Building an HTML Templating Engine#
HTML templating is an important part of web development and Python has a long, long history here. Template languages are like a domain-specific language (DSL), which tag strings were built for. Tag strings provide an opportunity: a syntax specifically designed to ease HTML templating.
In the tutorial to follow, you’ll learn how to create an html
tag which can do just this. Specifically, the
tutorial will bring your markup and logic closer together by taking inspiration from
JSX, a syntax extension to
JavaScript commonly used in ReactJS projects.
Here are some examples of the kinds of things you could ultimately do.
# Attribute expansion
attributes = {"color": "blue", "style": {"font-weight": "bold"}}
assert (
str(html(t"<h1 {attributes}>Hello, world!</h1>"))
== '<h1 color="blue" style="font-weight:bold">Hello, world!<h1>'
)
# Recursive construction
assert (
str(html(t"<body>{[html" < h{i} / > " for i in range(1, 4)]}</body>"))
== "<body><h1></h1><h2></h2><h3></h3></body>"
)
This might be difficult to achieve with a standard templating solution.
More interesting though: this html
tag will output a structured
representation of the HTML that can be freely manipulated - a Document Object Model
(DOM) of sorts for HTML.
node: HTML = html(t"<h1/>")
node.attributes["color"] = "blue"
node.children.append("Hello, world!")
assert str(node) == '<h1 color="blue">Hello, world!</h1>'
But first, let’s see why tag strings might be a better fit over existing, mature choices such as Jinja2.
Why not Jinja2?#
Python template languages such as Jinja2 take contextual data and generate larger bodies of text, such as HTML. For example, if you wanted to create a simple todo list using Jinja it might look something like this.

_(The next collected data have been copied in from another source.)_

/-- LASER_LOSS: light is lost on fibre 9, and all four Panes go DARK in the same tick (R381 reason 1). -/
def execLaserLoss (k : Fin 2) (s : State) : Out :=
  onDev (fun d =>
    let d := { d with lit := d.lit.filter (· != k.val) }
    if d.domOn (shCase k) = false ∨ d.fld (opt + Off.CASE_STATUS k.val) Fl.CASE_STATUS_LIGHT = 0 then d
    else ((d.setCase k.val Fl.CASE_STATUS_LIGHT 0).caseDark k.val).linkRecord 0x03 (4 * k.val) 0 0 0) s

/-- RING_TUNE_STEP: the heater of the ring of Pane `4 k + i` has moved by at most one step (R382). `margin` is its distance from the nearer end of
its range, `least` the smallest of the Casement, both in % of range; RING_LIMIT is recorded as the heater comes within 2 %. -/
def execRingTuneStep (k : Fin 2) (i : Fin 4) (margin least : BitVec 8) (s : State) : Out :=
  onDev (fun d =>
    let p := 4 * k.val + i.val
    if d.caseState k.val ≠ 2 ∨ (d.fld (opt + Off.OPT_EXP) Fl.OPT_EXP_TUNE_HOLD).testBit k.val = true then d
    else
      let was := (d.pane p).near
      let d := (d.setCase k.val Fl.CASE_STATUS_MARGIN least.toNat).setPane p { d.pane p with near := decide (margin.toNat ≤ 2) }
      if 2 < margin.toNat ∨ was = true then d
      else (if 2 ≤ d.paneState p ∨ d.leftNow p = true then d.paneLeave p 1 5 else d).linkRecord 0x04 p 0 0 0) s

/-! ### Bring-up (R380, R381) -/

/-- PANE_RX_LOCK: the receiver has locked with a low error ratio (R380). -/
def execPaneRxLock (p : Fin 8) (s : State) : Out :=
  onDev (fun d => if d.paneState p.val = 1 then (d.setPaneState p.val 2).setPane p.val { d.pane p.val with good := 0, bad := 0, uncors := [], since := d.tick } else d) s

/-- RECEIVER_LOCK_LOSS (R381 reason 2). -/
def execReceiverLockLoss (p : Fin 8) (s : State) : Out := onDev (fun d => if 2 ≤ d.paneState p.val ∨ d.leftNow p.val = true then d.paneLeave p.val 1 2 else d) s

/-- The device ID (R391). -/
def ownId : Nat := Config.deviceId.toNat

/-- The HELLO of this device: its ID, its role, DUAL 0, and 64 audio channels each way. -/
def Dev.helloBytes (d : Dev) : List Byte :=
  natLE 1 1 ++ natLE 8 ownId ++ natLE 1 (if d.role = 0 then 3 else d.role) ++ natLE 1 0 ++ natLE 1 64 ++ natLE 1 64

/-- HELLO_SEND: in ALIGN a HELLO is due every 100 µs (R380). -/
def execHelloSend (p : Fin 8) (s : State) : Out :=
  onDev (fun d =>
    let x := d.pane p.val
    let due := match x.helloAt with
      | none => true
      | some t => decide (t + 2500 ≤ d.tick)
    if d.paneState p.val = 3 ∧ due = true then d.setPane p.val { x with helloAt := some d.tick, ctl := x.ctl ++ [d.helloBytes] } else d) s

/-- HELLO_TIMEOUT: no valid HELLO within 10 ms of ALIGN (R381 reason 4). -/
def execHelloTimeout (p : Fin 8) (s : State) : Out :=
  onDev (fun d =>
    let x := d.pane p.val
    if d.paneState p.val = 3 ∧ x.gotHello = false ∧ x.since + 250000 ≤ d.tick then d.paneLeave p.val 2 4 else d) s

/-- The credited channels of a Pane that some unit binds (R390). -/
def Dev.credited (d : Dev) (p : Nat) : List (Nat × Nat) :=
  (tCONTROL, 0) :: (d.weighBind.filter (fun e => e.1 == p)).map (fun e => (tWEIGH, e.2))
    ++ ((List.range 64).filterMap (fun c =>
        let v := d.fld (Block.fin.base + Off.CAM_SRC c) Fl.CAM_SRC_ID % 2 ^ 15
        if v / 4096 = p ∧ d.chanCamera p (v % 4096) = some c then some (tVIDEO, v % 4096) else none))
    ++ (if d.chanBound p tMIRROR 0 then [(tMIRROR, 0)] else [])

/-- Update a channel. -/
def Dev.onChan (d : Dev) (k : Nat) (f : Chan → Chan) : Dev := d.setChan k (f (d.chan k))

/-- A Pane in ALIGN comes UP once both HELLOs are known (R380). -/
def Dev.paneRise (d : Dev) (p : Nat) : Dev :=
  let x := d.pane p
  if d.paneState p = 3 ∧ x.gotHello = true ∧ x.acked = true then
    let d := (d.setPaneState p 4).setPane p { x with since := d.tick, helloAt := none, audioAt := none, ctl := x.ctl.filter (fun b => b.head? != some 1) }
    let d := d.each (d.credited p) (fun d e => d.onChan (d.chanKey p e.1 e.2) (fun c => { c with credOwed := true }))
    let id := d.reg64 (opt + Off.PANE_PEER_LO p) (opt + Off.PANE_PEER_HI p)
    (d.linkRecord 0x01 p 0 0 id).checkBond p
  else d

/-! ### Receiving (R383–R390) -/

/-- Whether a Pane receives frames. -/
def Dev.receives (d : Dev) (p : Nat) : Bool := decide (2 ≤ d.paneState p) && !d.panePrbs p

/-- A frame with a good CRC has arrived: eight in a row at one alignment reach ALIGN (R380, R396). -/
def Dev.frameIn (d : Dev) (p corr : Nat) : Dev :=
  let d := (d.paneCount p (Off.FRAMES_RX p) 1).paneCount p (Off.FEC_CORR p) corr
  let x := d.pane p
  if d.paneState p = 2 ∧ 8 ≤ x.good + 1 then
    (d.setPaneState p 3).setPane p { x with good := x.good + 1, bad := 0, since := d.tick, helloAt := none, gotHello := false, acked := false }
  else d.setPane p { x with good := x.good + 1, bad := 0 }

/-- FRAME_CRC_FAIL: a received frame fails its CRC and is discarded (R384); `uncor` uncorrectable codewords and `corr` corrected symbols came with it.
Eight in a row, or more than 64 uncorrectable codewords within 1 ms, take the Pane to LOCK (R381 reason 3). A Pane in LOCK under PRBS31 counts symbol errors only. -/
def execFrameCrcFail (p : Fin 8) (uncor corr : Nat) (s : State) : Out :=
  onDev (fun d =>
    let p := p.val
    if d.paneState p < 2 then d
    else if d.panePrbs p = true ∧ d.paneState p = 2 then d.paneCount p (Off.FEC_CORR p) corr
    else
      let d := (((d.paneCount p (Off.FRAMES_RX p) 1).paneCount p (Off.CRC_ERR p) 1).paneCount p (Off.FEC_CORR p) corr).paneCount p (Off.FEC_UNCORR p) uncor
      let x := d.pane p
      let us := (x.uncors.filter (fun t => decide (d.tick < t + 25000)) ++ List.replicate uncor d.tick)
      let d := d.setPane p { x with good := 0, bad := x.bad + 1, uncors := us.drop (us.length - 65) }
      if 8 ≤ x.bad + 1 ∨ 64 < us.length then (if d.paneState p = 2 ∧ d.leftNow p = false then d.setPane p { d.pane p with bad := 0, uncors := [] } else d.paneLeave p 2 3) else d) s

/-- Count a discarded frame (R384). -/
def Dev.dropped (d : Dev) (p : Nat) : Dev := d.paneCount p (Off.DROPS p) 1

/-- The acknowledgement and credit fields of a frame act on its channel (R389, R390). -/
def Dev.fieldsIn (d : Dev) (p ty ch : Nat) (h : Hdr) : Dev :=
  let c := d.chan (d.chanKey p ty ch)
  let after := c.kept.filter (fun k => !(seqPast h.ack.toNat k.seq))
  let c := if h.ackV then
      { c with kept := after, resend := if h.nak then after.map (·.seq) else c.resend.filter (fun q => after.any (fun k => k.seq == q)) }
    else c
  let c := if h.credV then
      { c with credIn := some h.cred.toNat, starved := if seqPast h.cred.toNat c.next then none else c.starved,
               noted := if seqPast h.cred.toNat c.next then false else c.noted }
    else c
  d.setChan (d.chanKey p ty ch) c

/-- One frame accepted on a channel; a credited one's limit has advanced (R390). -/
def Chan.took (c : Chan) (credited : Bool) (seq : Nat) : Chan :=
  let n := c.credN + b2n credited
  { c with expect := (seq + 1) % 65536, nakAt := none, credN := n, credOwed := c.credOwed || decide (8 ≤ n) }

/-- A frame of an unreliable channel: whether it is accepted (R388). -/
def Dev.acceptLoose (d : Dev) (p ty ch seq : Nat) : Bool × Dev :=
  let k := d.chanKey p ty ch
  let c := d.chan k
  if seqPast seq c.expect then
    let d := d.paneCount p (Off.SEQ_GAP p) ((seq + 65536 - c.expect) % 65536)
    (true, d.setChan k (c.took (ty == tVIDEO) seq))
  else (false, d)

/-- A frame of a reliable channel: whether it is accepted (R389). -/
def Dev.acceptStrict (d : Dev) (p ty ch seq : Nat) : Bool × Dev :=
  let k := d.chanKey p ty ch
  let c := d.chan k
  if seq = c.expect then (true, d.setChan k { c.took true seq with ackOwed := true })
  else if seqPast seq c.expect then
    (false, if c.nakAt.isNone then d.setChan k { c with nakOwed := true, nakAt := some d.tick } else d)
  else (false, d.setChan k { c with ackOwed := true })

/-- The common course of a frame with content for a channel: it is counted, and dropped where no unit binds its channel; in UP, where its sequence number
is accepted, its fields act and its content does `f`; the fields of a discarded frame are not used (R384, R388, R389). -/
def Dev.contentIn (d : Dev) (p ty ch : Nat) (h : Hdr) (f : Dev → Dev) : Dev :=
  if d.receives p = false then d
  else
    let d := d.frameIn p h.corr
    if d.chanBound p ty ch = false then d.dropped p
    else if d.paneUp p = false then d
    else
      let (ok, d) := if ty = tAUDIO ∨ ty = tVIDEO then d.acceptLoose p ty ch h.seq.toNat else d.acceptStrict p ty ch h.seq.toNat
      if ok then f (d.fieldsIn p ty ch h) else d

/-- The playback slots that play an audio channel of a Pane (R341, SRC 2). -/
def Dev.floorPlayers (d : Dev) (p ch : Nat) : List (Nat × Nat) :=
  ((List.range 16).flatMap (fun u => (List.range (if u < 8 then 32 else 64)).map (fun s => (u, s)))).filter (fun e => d.playsFrom e.1 e.2 2 (p * 64 + ch))

/-- A sample of a floor channel joins the playback rings that it feeds; what finds no room is dropped and counted (R341, R343). -/
def Dev.floorPlay (d : Dev) (p ch : Nat) (x : BitVec 24) : Dev :=
  d.each (d.floorPlayers p ch) (fun d e =>
    let r := d.playPut e.1 e.2 (capBytes 24 (d.pbWidth e.1 e.2) (x.setWidth 32 <<< 8))
    if r.1 then r.2 else r.2.dropped p)

/-- AUDIO_FRAME_RX: each sample joins the playback rings that its channel feeds, and enters the frame of the Pane's virtual port that the counter
names, unless that frame is written already (R341, R355, R387). -/
def execAudioFrameRx (p : Fin 8) (ch : Fin 4096) (h : Hdr) (count : BitVec 48) (f : Fin 64) (xs : List (BitVec 24)) (s : State) : Out :=
  onDev (fun d =>
    d.contentIn p.val tAUDIO ch.val h (fun d =>
      let u := 8 + p.val
      let samples := (List.range xs.length).map (fun j => (f.val + j, xs.getD j 0))
      if xs = [] ∨ 64 < f.val + xs.length then d
      else
        let d := d.each samples (fun d e => d.floorPlay p.val e.1 e.2)
        if d.unitRuns u = false then d
        else d.each samples (fun d e =>
          let a := d.aslot u e.1
          if count.toNat < a.nextCap then d
          else d.setAslot u e.1 { a with arrived := Tab.set none a.arrived count.toNat (some (e.2.setWidth 32 <<< 8)) }))) s

/-- VIDEO_FRAME_RX: the bytes enter the bitstream ring of the channel's camera, or are dropped and counted (R364, R388). -/
def execVideoFrameRx (p : Fin 8) (ch : Fin 4096) (h : Hdr) (bytes : List Byte) (s : State) : Out :=
  onDev (fun d =>
    d.contentIn p.val tVIDEO ch.val h (fun d =>
      match d.chanCamera p.val ch.val with
      | some c =>
        let r := d.bsPut c bytes
        if r.1 then r.2 else r.2.dropped p.val
      | none => d)) s

/-- WEIGH_FRAME_RX: the payload joins the Bolt's queue whole (R387, R28). -/
def execWeighFrameRx (p : Fin 8) (ch : Fin 4096) (h : Hdr) (bytes : List Byte) (s : State) : Out :=
  onDev (fun d => d.contentIn p.val tWEIGH ch.val h (fun d => { d with weighQ := d.weighQ ++ [⟨p.val, ch.val, bytes⟩] })) s

/-- IDLE_FRAME_RX: the fields of an IDLE frame act on the channel that its CHANNEL field names (R383). -/
def execIdleFrameRx (p : Fin 8) (ty : Fin 8) (ch : Fin 4096) (h : Hdr) (s : State) : Out :=
  onDev (fun d =>
    if d.receives p.val = false then d
    else
      let d := d.frameIn p.val h.corr
      if d.paneUp p.val = true ∧ (h.ackV = true ∨ h.credV = true) ∧ d.chanBound p.val ty.val ch.val = true then d.fieldsIn p.val ty.val ch.val h else d) s

/-- NAK_REPEAT: 20 µs without the expected SEQ allow another NAK (R389). -/
def execNakRepeat (p : Fin 8) (ty : Fin 8) (ch : Fin 4096) (s : State) : Out :=
  onDev (fun d =>
    let k := d.chanKey p.val ty.val ch.val
    let c := d.chan k
    match c.nakAt with
    | none => d
    | some t => if t + 500 ≤ d.tick then d.setChan k { c with nakAt := none } else d) s

/-- REPLAY_TIMEOUT: frames kept for 50 µs without an acknowledgement are resent (R389). -/
def execReplayTimeout (p : Fin 8) (ty : Fin 8) (ch : Fin 4096) (s : State) : Out :=
  onDev (fun d =>
    let k := d.chanKey p.val ty.val ch.val
    let c := d.chan k
    let due (x : Kept) : Bool := c.resend.contains x.seq || decide (x.sent + 1250 ≤ d.tick)
    d.setChan k { c with resend := (c.kept.filter due).map (·.seq) }) s

/-- CREDIT_REFRESH: a receiver sends CRED at least every 100 µs (R390). -/
def execCreditRefresh (p : Fin 8) (ty : Fin 8) (ch : Fin 4096) (s : State) : Out :=
  onDev (fun d =>
    let k := d.chanKey p.val ty.val ch.val
    if d.paneUp p.val = true ∧ (d.credited p.val).contains (ty.val, ch.val) = true ∧ (d.chan k).credAt + 2500 ≤ d.tick then d.onChan k (fun c => { c with credOwed := true }) else d) s

/-- LINK_CREDIT_TIMEOUT: a channel has waited OPT_CREDIT_LIMIT ticks for credit; recorded once per run, when the tick in which the limit expires has
passed without a CRED (R390). -/
def execLinkCreditTimeout (p : Fin 8) (ty : Fin 8) (ch : Fin 4096) (s : State) : Out :=
  onDev (fun d =>
    let k := d.chanKey p.val ty.val ch.val
    let c := d.chan k
    match c.starved with
    | none => d
    | some t =>
      if c.noted = false ∧ t + d.fld (opt + Off.OPT_CREDIT_LIMIT) Fl.OPT_CREDIT_LIMIT_TICKS < d.tick then
        (d.setChan k { c with noted := true }).linkRecord 0x05 p.val ty.val ch.val 0
      else d) s

/-! ### Control messages (R391, R392) -/

/-- HELLO: in ALIGN it records the peer and is acknowledged; in UP another ID takes the Pane to LOCK (R391). HELLO and HELLO_ACK stand outside the
sequence and the credits of the control channel. -/
def execHello (p : Fin 8) (corr : Nat) (id : BitVec 64) (role : Fin 4) (dual : Bool) (ain aout : Byte) (s : State) : Out :=
  onDev (fun d =>
    let p := p.val
    if d.receives p = false then d
    else
      let d := d.frameIn p corr
      let st := d.paneState p
      if st < 3 then d
      else
        let held := d.reg64 (opt + Off.PANE_PEER_LO p) (opt + Off.PANE_PEER_HI p)
        let info := Fl.PANE_PEER_INFO_AOUT.put (Fl.PANE_PEER_INFO_AIN.put (Fl.PANE_PEER_INFO_ROLE.put 0 role.val) ain.toNat) aout.toNat
        let d := (d.setReg (opt + Off.PANE_PEER_LO p) (lo32 id.toNat)).setReg (opt + Off.PANE_PEER_HI p) (hi32 id.toNat)
        let d := (d.setReg (opt + Off.PANE_PEER_INFO p) info).setFld (opt + Off.PANE_STATUS p) Fl.PANE_STATUS_DUAL (b2n dual)
        if st = 4 ∧ id.toNat ≠ held then (d.linkRecord 0x06 p 0 0 id.toNat).paneLeave p 2 3
        else
          let x := d.pane p
          let first := x.gotHello = false
          let d := d.setPane p { x with gotHello := true, ctl := x.ctl ++ [natLE 1 2 ++ natLE 8 id.toNat] }
          let d := if first ∧ d.isBond p = true then d.pairCheck p role.val else d
          d.paneRise p) s

/-- HELLO_ACK: the peer acknowledges this side's HELLO (R391). -/
def execHelloAck (p : Fin 8) (corr : Nat) (id : BitVec 64) (s : State) : Out :=
  onDev (fun d =>
    let p := p.val
    if d.receives p = false then d
    else
      let d := d.frameIn p corr
      if d.paneState p = 3 ∧ id.toNat = ownId then (d.setPane p { d.pane p with acked := true }).paneRise p else d) s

from jinja2 import Template
t = Template("""
<h1>{{ title }}</h1>
<ol>{% for item in list_items %}
<li>{{ item }}</li>{% endfor %}
</ol>
""")
doc = t.render(title="My Todo List", list_items=["Eat", "Code", "Sleep"])
print(doc)
Which will render as:
<h1>My Todo List</h1>
<ol>
<li>Eat</li>
<li>Code</li>
<li>Sleep</li>
</ol>
This is simple enough, but Jinja templates can grow rapidly in complexity. For example,
if you want to dynamically set attributes on the <li>
elements the Jinja template
it’s less straightforward.
from jinja2 import Template
t = Template(
"""
<h1>{{ title }}</h1>
<ol>{% for item in list_items %}
<li {% for key, value in item["attributes"].items() %}{{ key }}={{ value }} {% endfor %}>
{{ item["value"] }}
</li>{% endfor %}
</ol>
"""
)
doc = t.render(
title="My Todo List",
list_items=[
{
"attributes": {"value": "'3'"},
"value": "Eat",
},
{
"attributes": {"style": "'font-weight: bold'"},
"value": "Eat",
},
{
"attributes": {"type": "'a'", "style": "'font-weight: bold'"},
"value": "Eat",
},
],
)
print(doc)
The result:
<h1>My Todo List</h1>
<ol>
<li value="3">Eat</li>
<li style="font-weight: bold">Eat</li>
<li type="a" style="font-weight: bold">Eat</li>
</ol>
One problem: Jinja is a generic templating tool, so the specific needs that come with rendering HTML, like expanding dynamic attributes, aren’t supported out of the box. More broadly, Jinja templates make it difficult to coordinate business and UI logic since markup in the template is kept separate from your logic in Python.
This is a key point, one that makes it hard to provide good tooling. Jinja2 has different scope rules, calling semantics, and composition approaches than Python. This means tools like Black, Ruff, and mypy can’t really peak inside that part of your project.
Review: tag string protocols#
With tag strings, we write a function that receives an args
sequence of Decoded
and Interpolation
values. These
are Python “protocols”. Decoded
is a string with an extra raw
value.
class Decoded(Protocol):
def __str__(self) -> str:
...
raw: str
The Interpolation
object captures a dynamic part (between braces) in a tag string.
def __len__(self):
...
def __getitem__(self, index: int):
...
def getvalue(self) -> Callable[[], Any]:
...
expr: str
conv: Literal['a', 'r', 's'] | None
format_spec: str | None
AST and HTML trees#
We’re going to use an HTML “template” to render some data. Our strategy could be to do all the processing in one step. But most templating systems split into several steps, for reasons such as performance.
This tutorial will show a parsing step and a rendering step. The parsing step will create an abstract syntax tree or AST. The AST will be a nested collection of Python data, representing the tree of HTML. It will also, though, capture the “placeholders” where something dynamic needs to be inserted.
For this, we’ll have an AstParser
which generates AstNode
objects. Here’s what the AstNode
will look like:
# Use as an AST for HTML, with placeholders
@dataclass
class AstNode:
tag: str = None
attrs: list[tuple[str, str | None]] = field(default_factory=list)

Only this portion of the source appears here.